Exercise details: Copy each line in the data that includes the word "ResErr".

[Records contained in a dataset]
/-- Whether an identifier of a map's model context lies in the map. -/
def MapHdr.has (h : MapHdr) (id : Nat) : Bool :=
  decide (expertLayer id < h.layers) && decide (expertNum id < h.experts)

/-- The place of an expert in the map's arrays. -/
def MapHdr.index (h : MapHdr) (id : Nat) : Nat := expertLayer id * h.experts + expertNum id

/-- A copy of an expert record (Table 2). -/
structure CopyRec where
  fmt     : Nat
  keep    : Bool
  derived : Bool
  coded   : Nat
  flash   : Nat
  plan    : Nat
deriving DecidableEq, Repr

/-- An expert record: its substitutes, by rank, and its copies. -/
structure ExpRec where
  subs   : List Nat
  copies : List CopyRec
deriving DecidableEq, Repr

/-- The formats of copies (R301). -/
def copyFmts : List Nat := [3, 4, 5, 6, 7, 8, 10]

/-- A record's copy at an offset, if it is sound. -/
def copyRec (bs : List Byte) (o : Nat) : Option CopyRec :=
  let w := leAt bs o 4
  let c : CopyRec := ⟨bits w 24 4, w.testBit 17, w.testBit 16, leAt bs (o + 4) 4, leAt bs (o + 8) 8, leAt bs (o + 16) 8⟩
  if bits w 28 4 ≠ 0 ∨ bits w 18 6 ≠ 0 ∨ bits w 0 16 ≠ 0 ∨ !copyFmts.contains c.fmt ∨
      c.derived ∧ (c.fmt ≠ 7 ∨ c.coded ≠ 0 ∨ c.flash ≠ 0) ∨ c.flash / 2 ^ 48 ≠ 0 ∨ c.plan % 128 ≠ 0 ∨
      c.plan / 2 ^ 48 ≠ 0 then none
  else some c

/-- An expert record's bytes, if it is sound. Substitutes of another model context or layer are ignored. -/
def expRec (id : Nat) (bs : List Byte) : Option ExpRec :=
  let w := leAt bs 0 4
  let n := bits w 0 3
  let sub (i : Nat) : Nat := leAt bs (4 + 4 * i) 4
  let cs := (List.range n).filterMap fun c => copyRec bs (16 + 24 * c)
  if bits w 24 8 ≠ 1 ∨ bits w 3 21 ≠ 0 ∨ n = 0 ∨ 4 < n ∨ (List.range 3).any (fun i => bits (sub i) 20 11 ≠ 0) ∨
      cs.length ≠ n ∨ (cs.map (·.fmt)).eraseDups.length ≠ n ∨ leAt bs (16 + 24 * n) (112 - 24 * n) ≠ 0 then none
  else some ⟨(List.range 3).filterMap fun i =>
    if (sub i).testBit 31 ∧ bits (sub i) 0 20 / 512 = id / 512 then some (bits (sub i) 0 20) else none, cs⟩

/-- The copy of a record at a format. -/
def ExpRec.copy? (r : ExpRec) (fmt : Nat) : Option CopyRec := r.copies.find? fun c => c.fmt == fmt

/-- An expert's set of the tag store holds an uncorrectable error (R146). -/
def State.tagBad (s : State) (id : Nat) : Bool := s.isBad .tag ((bits id 0 13 ^^^ (bits id 13 7 * 64)) * 8) 8

/-- The bytes of an expert's current record: the replacement's (R326), or the map's. -/
def State.recBytes (s : State) (h : MapHdr) (id : Nat) : Except ResErr (List Byte) :=
  match lookupNat s.resid.records id with
  | some bs => .ok bs
  | none => s.resBytes (h.records + 128 * h.index id) 128

/-- An expert's current record, with its bytes, and its set of the tag store, which is read with it. -/
def State.expRecOf (s : State) (h : MapHdr) (id : Nat) : Except ResErr (ExpRec × List Byte) :=
  if s.tagBad id then .error .tagEcc else
  match s.recBytes h id with
  | .error e => .error e
  | .ok bs =>
    match expRec id bs with
    | none => .error (.code 6)
    | some r => .ok (r, bs)

/-- A copy's frame plan: frames on each core. -/
def State.framePlan (s : State) (c : CopyRec) : Except ResErr (List Nat) :=
  match s.resBytes c.plan 128 with
  | .error e => .error e
  | .ok bs =>
    let ns := numsAt bs 0 2 64
    if ns.any (1023 < ·) then .error (.code 6) else .ok ns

Answer to this exercise:
def State.recBytes (s : State) (h : MapHdr) (id : Nat) : Except ResErr (List Byte) :=
def State.expRecOf (s : State) (h : MapHdr) (id : Nat) : Except ResErr (ExpRec × List Byte) :=
def State.framePlan (s : State) (c : CopyRec) : Except ResErr (List Nat) :=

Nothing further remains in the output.